What you have to do: In the entries below, find the line with "blkP b + 16) ∧" and the line with "(0x4000 + 64"; give again those lines and every line between them, exactly.

*** Listed entries ***

-- ==== Sys2Proof/Certificates/Slice0/Obligations.lean ====
section
/-! DEFINITION. The statements about the model. -/

open Sys2Proof Sys2Proof.Machine

/-! ## Skerry instructions (spec/06_skerry_cores.md) -/

/-- R209: x0 reads 0 and discards writes; every other register of a thread reads what was written to it, and the others keep
their values. R210: RDP reads a parameter slot zero-extended, WRP writes one, and both go on at PC + 4; nothing else changes.
R211: CSRR writes the special register that imm16[7:0] names to rd, zero-extended, and goes on at PC + 4; the sixteen numbers
and their values. -/
def Obligations.RegisterFileAndPages : Prop :=
  (∀ (th : Thread) (n m : Nat) (v : Dword), n < 32 → m < 32 →
    (th.setReg n v).reg m = if m = 0 then 0 else if m = n then v else th.reg m) ∧
  (∀ (s : State) (c : BitVec 4) (t : BitVec 3) (w : Word), s.standsAt c t w = true →
    let th := s.thread c t
    let i := (th.reg (iRs1 w) + BitVec.ofInt 64 (w.extractLsb' 0 16).toInt).toNat
    (hi : i < 32) →
    (iOp w = 0x16 → Runs (.rdp c t) s c t ((th.setReg (iRd w) (BitVec.ofNat 64 (th.slots[i]).toNat)).after (th.pc + 4))) ∧
    (iOp w = 0x17 →
      Runs (.wrp c t) s c t (({ th with slots := th.slots.set i (BitVec.ofNat 32 (th.reg (iRd w)).toNat) }).after (th.pc + 4)))) ∧
  (∀ (s : State) (c : BitVec 4) (t : BitVec 3) (w : Word) (k : EKey) (e : Entry), s.standsAt c t w = true →
    (s.thread c t).launch = some k → s.entry k = some e → iOp w = 0x20 → iRs1 w = 0 →
    let th := s.thread c t
    let b := th.lines.getD 0 0
    let reads := fun (n : Nat) (v : Dword) =>
      w.extractLsb' 0 16 = BitVec.ofNat 16 n → Runs (.csrr c t) s c t ((th.setReg (iRd w) v).after (th.pc + 4))
    reads 0x00 (BitVec.ofNat 64 (16 * c.toNat + t.toNat)) ∧
    reads 0x01 (BitVec.ofNat 64 e.part.toNat) ∧
    reads 0x02 (BitVec.ofNat 64 e.ctx.toNat) ∧
    reads 0x03 (BitVec.ofNat 64 k.stream.toNat) ∧
    reads 0x04 (BitVec.ofNat 64 (k.stream.toNat % 4)) ∧
    reads 0x05 (BitVec.ofNat 64 (blkOps b)) ∧
    reads 0x06 (BitVec.ofNat 64 (blkP b)) ∧
    reads 0x07 (BitVec.ofNat 64 e.issued) ∧
    reads 0x08 (BitVec.ofNat 64 e.nDone) ∧
    reads 0x09 (BitVec.ofNat 64 (s.view / 65536)) ∧
    reads 0x0A (BitVec.ofNat 64 th.cycle) ∧
    reads 0x0B th.progress ∧
    reads 0x0C e.seqNo ∧
    reads 0x0D (Line.w64 b 0x20) ∧
    reads 0x0E (BitVec.ofNat 64 (Line.w32 b 0x34).toNat) ∧
    reads 0x0F (Line.w64 b 0x18))

/-- R215: the sixteen ALU instructions write their result to rd and go on at PC + 4; nothing else changes (log entry 10 names
the commands' premise that the instruction at the PC is theirs). R214: the nine instructions with an immediate write their
result to rd and go on at PC + 4; nothing else changes. -/
def Obligations.AluResults : Prop :=
  (∀ (s : State) (c : BitVec 4) (t : BitVec 3) (w : Word), s.standsAt c t w = true → iOp w = 0x01 → w.extractLsb' 4 7 = 0#7 →
    let th := s.thread c t
    let a := th.reg (iRs1 w)
    let b := th.reg (iRs2 w)
    let n := b.toNat % 64
    let gives := fun (i : Instr) (fn : Nat) (v : Dword) =>
      w.toNat % 16 = fn → Runs i s c t ((th.setReg (iRd w) v).after (th.pc + 4))
    gives (.add c t) 0 (BitVec.ofNat 64 (a.toNat + b.toNat)) ∧
    gives (.sub c t) 1 (BitVec.ofInt 64 ((a.toNat : Int) - b.toNat)) ∧
    gives (.and c t) 2 (a &&& b) ∧
    gives (.or c t) 3 (a ||| b) ∧
    gives (.xor c t) 4 (a ^^^ b) ∧
    gives (.sll c t) 5 (BitVec.ofNat 64 (a.toNat * 2 ^ n)) ∧
    gives (.srl c t) 6 (BitVec.ofNat 64 (a.toNat / 2 ^ n)) ∧
    gives (.sra c t) 7 (BitVec.ofInt 64 (a.toInt / 2 ^ n)) ∧
    gives (.mul c t) 8 (BitVec.ofNat 64 (a.toNat * b.toNat)) ∧
    gives (.mulhu c t) 9 (BitVec.ofNat 64 (a.toNat * b.toNat / 2 ^ 64)) ∧
    gives (.slt c t) 10 (if a.toInt < b.toInt then 1 else 0) ∧
    gives (.sltu c t) 11 (if a.toNat < b.toNat then 1 else 0) ∧
    gives (.min c t) 12 (if a.toInt < b.toInt then a else b) ∧
    gives (.max c t) 13 (if a.toInt < b.toInt then b else a) ∧
    gives (.minu c t) 14 (if a.toNat < b.toNat then a else b) ∧
    gives (.maxu c t) 15 (if a.toNat < b.toNat then b else a)) ∧
  (∀ (s : State) (c : BitVec 4) (t : BitVec 3) (w : Word), s.standsAt c t w = true →
    let th := s.thread c t
    let a := th.reg (iRs1 w)
    let imm := w.extractLsb' 0 16
    let n := imm.toNat % 64
    let gives := fun (i : Instr) (op : Nat) (p : Bool) (v : Dword) =>
      iOp w = op → p = true → Runs i s c t ((th.setReg (iRd w) v).after (th.pc + 4))
    let shift := fun (code : Nat) => decide (imm.toNat / 64 = code)
    gives (.addi c t) 0x02 true (BitVec.ofInt 64 (a.toInt + imm.toInt)) ∧
    gives (.andi c t) 0x03 true (a &&& BitVec.ofNat 64 imm.toNat) ∧
    gives (.ori c t) 0x04 true (a ||| BitVec.ofNat 64 imm.toNat) ∧
    gives (.xori c t) 0x05 true (a ^^^ BitVec.ofNat 64 imm.toNat) ∧
    gives (.slli c t) 0x06 (shift 0) (BitVec.ofNat 64 (a.toNat * 2 ^ n)) ∧
    gives (.srli c t) 0x06 (shift 1) (BitVec.ofNat 64 (a.toNat / 2 ^ n)) ∧
    gives (.srai c t) 0x06 (shift 2) (BitVec.ofInt 64 (a.toInt / 2 ^ n)) ∧
    gives (.lui c t) 0x07 (decide (iRs1 w = 0)) (BitVec.ofInt 64 (imm.toInt * 65536)) ∧
    gives (.slti c t) 0x08 true (if a.toInt < imm.toInt then 1 else 0))

/-- R206: where an offset of the thread's view lies: the launch block, the parameter slots, the constant buffer (present or read
as 0), the scratch area, the operation lines; every other offset lies nowhere. R203, R206, R214: LD and LW of an aligned offset
that lies somewhere and has arrived write rd and go on at PC + 4; nothing else changes. A line that has not arrived stalls the
thread at the instruction (R227). R206, R207: SD and SW to an aligned offset that has arrived and that the program may write
store there and go on at PC + 4: the words stored to read as stored, every other word of the view reads as before, and nothing
outside the thread changes. -/
def Obligations.Views : Prop :=
  (∀ (th : Thread) (a : Nat),
    let b := th.lines.getD 0 0
    (a < 0x40 → th.place a = .line 0 a) ∧
    (0x40 ≤ a → a < 0xC0 → th.place a = .slot ((a - 0x40) / 4)) ∧
    (0xC0 ≤ a → a < 0x100 → th.place a = .none) ∧
    (0x100 ≤ a → a < 0x200 → blkConst b = false → th.place a = .zero) ∧
    (0x100 ≤ a → a < 0x200 → blkConst b = true → ∃ n, th.place a = .line (1 + n + (a - 0x100) / 64) (a % 64) ∧ blkP b ≤ 16 * n ∧ 16 * n < blkP b + 16) ∧
    (0x200 ≤ a → a < 0x600 → th.place a = .scratch ((a - 0x200) / 64) (a % 64)) ∧
    (0x600 ≤ a → a < 0x4000 → th.place a = .none) ∧
    (0x4000 ≤ a → a < 0x4000 + 64 * blkOps b → th.place a = .op ((a - 0x4000) / 64) (a % 64)) ∧
    (0x4000 + 64 * blkOps b ≤ a → th.place a = .none)) ∧
  (∀ (s : State) (c : BitVec 4) (t : BitVec 3) (w : Word), s.standsAt c t w = true →
    let th := s.thread c t
    let a := (th.reg (iRs1 w) + BitVec.ofInt 64 (w.extractLsb' 0 16).toInt).toNat
    let p := th.place a
    a < 0x8000 → p ≠ .none →
    (th.present p = true →
      (iOp w = 0x10 → a % 8 = 0 →
        Runs (.ld c t) s c t ((th.setReg (iRd w) (th.rd32 (th.place (a + 4)) ++ th.rd32 p)).after (th.pc + 4))) ∧
      (iOp w = 0x11 → a % 4 = 0 →
        Runs (.lw c t) s c t ((th.setReg (iRd w) (BitVec.ofNat 64 (th.rd32 p).toNat)).after (th.pc + 4)))) ∧
    (th.present p = false →
      let waits := { th with idle := 0, stall := th.lineStall p, st := if th.st = .brk then .brk else .stalled }
      (iOp w = 0x10 → a % 8 = 0 → Runs (.ld c t) s c t waits) ∧
      (iOp w = 0x11 → a % 4 = 0 → Runs (.lw c t) s c t waits))) ∧
  (∀ (s : State) (c : BitVec 4) (t : BitVec 3) (w : Word), s.standsAt c t w = true →
    let th := s.thread c t
    let a := (th.reg (iRs1 w) + BitVec.ofInt 64 (w.extractLsb' 0 16).toInt).toNat
    let p := th.place a
    let v := th.reg (iRd w)
    let ops := ((th.launch.bind s.entry).map (·.ops)).getD []
    a < 0x8000 → p ≠ .none → th.present p = true → th.writable ops p = true →
    (iOp w = 0x15 → a % 4 = 0 → ∃ th' : Thread, Runs (.sw c t) s c t (th'.after (th.pc + 4)) ∧
      th'.rd32 p = v.extractLsb' 0 32 ∧ (∀ b, b % 4 = 0 → b ≠ a → th'.rd32 (th.place b) = th.rd32 (th.place b)) ∧
      { th' with slots := th.slots, scratch := th.scratch, lines := th.lines } = th) ∧
    (iOp w = 0x14 → a % 8 = 0 → ∃ th' : Thread, Runs (.sd c t) s c t (th'.after (th.pc + 4)) ∧
      th'.rd32 p = v.extractLsb' 0 32 ∧ th'.rd32 (th.place (a + 4)) = v.extractLsb' 32 32 ∧
      (∀ b, b % 4 = 0 → b ≠ a → b ≠ a + 4 → th'.rd32 (th.place b) = th.rd32 (th.place b)) ∧
      { th' with slots := th.slots, scratch := th.scratch, lines := th.lines } = th))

*** End of Listed entries ***

Reply:
    (0x100 ≤ a → a < 0x200 → blkConst b = true → ∃ n, th.place a = .line (1 + n + (a - 0x100) / 64) (a % 64) ∧ blkP b ≤ 16 * n ∧ 16 * n < blkP b + 16) ∧
    (0x200 ≤ a → a < 0x600 → th.place a = .scratch ((a - 0x200) / 64) (a % 64)) ∧
    (0x600 ≤ a → a < 0x4000 → th.place a = .none) ∧
    (0x4000 ≤ a → a < 0x4000 + 64 * blkOps b → th.place a = .op ((a - 0x4000) / 64) (a % 64)) ∧
    (0x4000 + 64 * blkOps b ≤ a → th.place a = .none)) ∧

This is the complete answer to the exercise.